With storm‑ready receivers, live dashboards, informed scheduling, and a trained crew, you can keep centimetre‑level accuracy on even the noisiest space‑weather day. Hitechniques stands ready with hardware, software and 24/7 expertise to keep your projects humming—rain, shine, or solar storm.

Stay ahead of the storm—explore Hitechniques’ trusted GNSS solutions, expert support, and training.

 

Frequently Asked Questions

 

What’s Solar Cycle 25?

The Sun’s current active phase (2019–2025 +). More sunspots mean more space weather.

How do solar flares harm GNSS?

They stir the ionosphere in minutes, delaying and distorting satellite signals.

Why does the ionosphere matter?

GNSS signals must pass through it; when it ripples, coordinates drift.

Is newer gear really better?

Yes—multi‑frequency, multi‑constellation receivers with IMUs ride out storms far better than older single‑frequency models.

Fastest way to dodge trouble?

Check a dashboard daily, schedule centimetre‑critical jobs on quiet days, and collect redundant control.

Field signs a storm is hitting me?

Fix times creep past a minute, rover flips to “float,” or points drift tens of centimetres.
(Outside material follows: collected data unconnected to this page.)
-- ==== Sys2Proof/Laws/Step.lean ====
section
/-! SUPPORT. What a step can do, said once: idle, a read, a register write, a command, an illegal word, or the reset
input. -/

namespace Sys2Proof.Machine

variable {s t : State}

/-! ## The host port -/

theorem atReg_offset (reg : Reg) (k : Reg → Result) : State.atReg (offset reg) 4 k = k reg := by
  have h1 := offset_mod_four reg
  have h2 := offset_le reg
  rw [State.atReg, if_neg (by simp [h1]), if_neg (by unfold Config.window; omega), regAt_offset]

theorem atReg_next {off width : Nat} {k : Reg → Result} (h : State.atReg off width k = .next t) :
    ∃ reg, off = offset reg ∧ width = 4 ∧ k reg = .next t := by
  unfold State.atReg at h
  split at h
  · cases h
  · split at h
    · cases h
    · split at h
      · cases h
      · rename_i hw _ reg hreg
        exact ⟨reg, (offset_of_regAt hreg).symm, by omega, h⟩

/-- An ill-formed access is refused (R40, R42). -/
theorem atReg_of_not_wellFormed {off width : Nat} (k : Reg → Result) (h : accessWellFormed off width = false) :
    ∃ why, State.atReg off width k = .refused why := by
  unfold State.atReg
  split
  · exact ⟨_, rfl⟩
  · split
    · exact ⟨_, rfl⟩
    · rename_i h1 h2
      simp [accessWellFormed] at h
      omega

theorem hostRead_offset (reg : Reg) (s : State) :
    hostRead (offset reg) 4 s = .next { s with replies := s.replies ++ [s.block.readReg reg] } :=
  atReg_offset reg _

theorem hostWrite_offset {reg : Reg} (h : reg ≠ .cmd) (v : Word) (s : State) :
    hostWrite (offset reg) 4 v s = .next { s with block := s.block.writeReg reg v } := by
  rw [hostWrite, atReg_offset, if_neg h]

theorem hostWrite_cmd (v : Word) (s : State) : hostWrite 0x0004 4 v s = runCommand v s := by
  have := atReg_offset .cmd fun reg =>
    if reg = .cmd then runCommand v s else .next { s with block := s.block.writeReg reg v }
  simpa [hostWrite, offset] using this

theorem runCommand_instr {v : Word} {i : Instr} (h : decode v = .instr i) : runCommand v s = exec i s := by
  simp [runCommand, h]

theorem runCommand_illegal {v : Word} {why : IllegalWord} (h : decode v = .illegal why) : runCommand v s = illegalWord s := by
  simp [runCommand, h]

/-! ## One step -/

theorem step_idle (h : s.accesses = []) : step s = .next s := by simp [step, nextInput, h]

theorem step_input {input : HostInput} {rest : List HostInput} (h : s.accesses = input :: rest) :
    step s = perform input { s with accesses := rest } := by simp [step, nextInput, h]

/-! ## A run, one step at a time -/

theorem run_of_step (n : Nat) (h : step s = .next t) : core.run (n + 1) s = core.run n t := by
  have h' : core.step s = .next t := h
  refine (Host.Core.run.eq_2 core s n).trans ?_
  rw [h']

theorem run_write {reg : Reg} {v : Word} {rest : List HostInput} (n : Nat) (hreg : reg ≠ .cmd)
    (h : s.accesses = writeOf reg v :: rest) : core.run (n + 1) s =
      core.run n ({ s with accesses := rest, block := s.block.writeReg reg v } : State) :=
  run_of_step n ((step_input h).trans (hostWrite_offset hreg v _))

theorem run_read {reg : Reg} {rest : List HostInput} (n : Nat) (h : s.accesses = readOf reg :: rest) :
    core.run (n + 1) s =
      core.run n ({ s with accesses := rest, replies := s.replies ++ [s.block.readReg reg] } : State) :=
  run_of_step n ((step_input h).trans (hostRead_offset reg _))

/-! ## The ends of a step -/

/-- What a next state of the machine is. -/
inductive StepEnds (s t : State) : Prop where
  | idle (h : s.accesses = []) (ht : t = s)
  | read (reg : Reg) (rest : List HostInput) (h : s.accesses = .read (offset reg) 4 :: rest)
      (ht : t = { s with accesses := rest, replies := s.replies ++ [s.block.readReg reg] })
  | wrote (reg : Reg) (v : Word) (rest : List HostInput) (hreg : reg ≠ .cmd)
      (h : s.accesses = .write (offset reg) 4 v :: rest)
      (ht : t = { s with accesses := rest, block := s.block.writeReg reg v })
  | command (v : Word) (i : Instr) (rest : List HostInput) (h : s.accesses = .write 0x0004 4 v :: rest)
      (hd : decode v = .instr i) (he : exec i { s with accesses := rest } = .next t)
  | illegalIgnored (v : Word) (why : IllegalWord) (rest : List HostInput) (h : s.accesses = .write 0x0004 4 v :: rest)
      (hd : decode v = .illegal why) (hf : s.block.fault = true) (ht : t = { s with accesses := rest })
  | illegalRaised (v : Word) (why : IllegalWord) (rest : List HostInput) (h : s.accesses = .write 0x0004 4 v :: rest)
      (hd : decode v = .illegal why) (hf : s.block.fault = false)
      (ht : t = { s with accesses := rest, block := s.block.raise .eOp })
  | reset (rest : List HostInput) (h : s.accesses = .rst :: rest)
      (ht : t = { s with accesses := rest, block := Block.reset })

theorem step_ends (h : step s = .next t) : StepEnds s t := by
  cases hs : s.accesses with
  | nil =>
    rw [step_idle hs] at h
    cases h
    exact .idle hs rfl
  | cons input rest =>
    rw [step_input hs] at h
    cases input with
    | read off width =>
      obtain ⟨reg, rfl, rfl, hk⟩ := atReg_next h
      cases hk
      exact .read reg rest hs rfl
    | write off width v =>
      obtain ⟨reg, rfl, rfl, hk⟩ := atReg_next h
      by_cases hc : reg = .cmd
      · subst hc
        rw [if_pos rfl] at hk
        cases hd : decode v with
        | instr i => exact .command v i rest hs hd (by rwa [runCommand_instr hd] at hk)
        | illegal why =>
          rw [runCommand_illegal hd] at hk
          cases hf : s.block.fault
          case true =>
            rw [illegalWord, State.unlessFaulted_of_fault (s := { s with accesses := rest }) hf] at hk
            cases hk
            exact .illegalIgnored v why rest hs hd hf rfl
          case false =>
            rw [illegalWord, State.unlessFaulted_of_clear (s := { s with accesses := rest }) hf] at hk
            cases hk
            exact .illegalRaised v why rest hs hd hf rfl
      · rw [if_neg hc] at hk
        cases hk
        exact .wrote reg v rest hc hs rfl
    | rst =>
      cases h
      exact .reset rest hs rfl

end Sys2Proof.Machine
end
Where do I find live info?

NOAA SWPC, UK MOSWOC, ESA SWCC, and the Risk Widget built into SurveyPro.

Will storms get worse?

Activity stays high into 2025, then fades as the cycle winds down.

Safe to keep surveying during a storm?

Yes—if you monitor conditions, use robust kit, and pause critical work when accuracy drops.

Do SBAS corrections fix everything?

Good for mapping‑grade jobs; centimetre RTK still needs multi‑band data or IMU bridging in strong storms.

Quick on‑site test for ionospheric trouble?

If several satellite bars dip together and the rover reverts to float, the Sun is probably acting up.

Can I receive storm alerts by text?

Yes. The HT Risk Widget can text or email when Kp is predicted to hit 5 or higher.

Could storms knock out power or phones?

Major events sometimes disrupt grids and mobile networks—keep radios and spare batteries charged.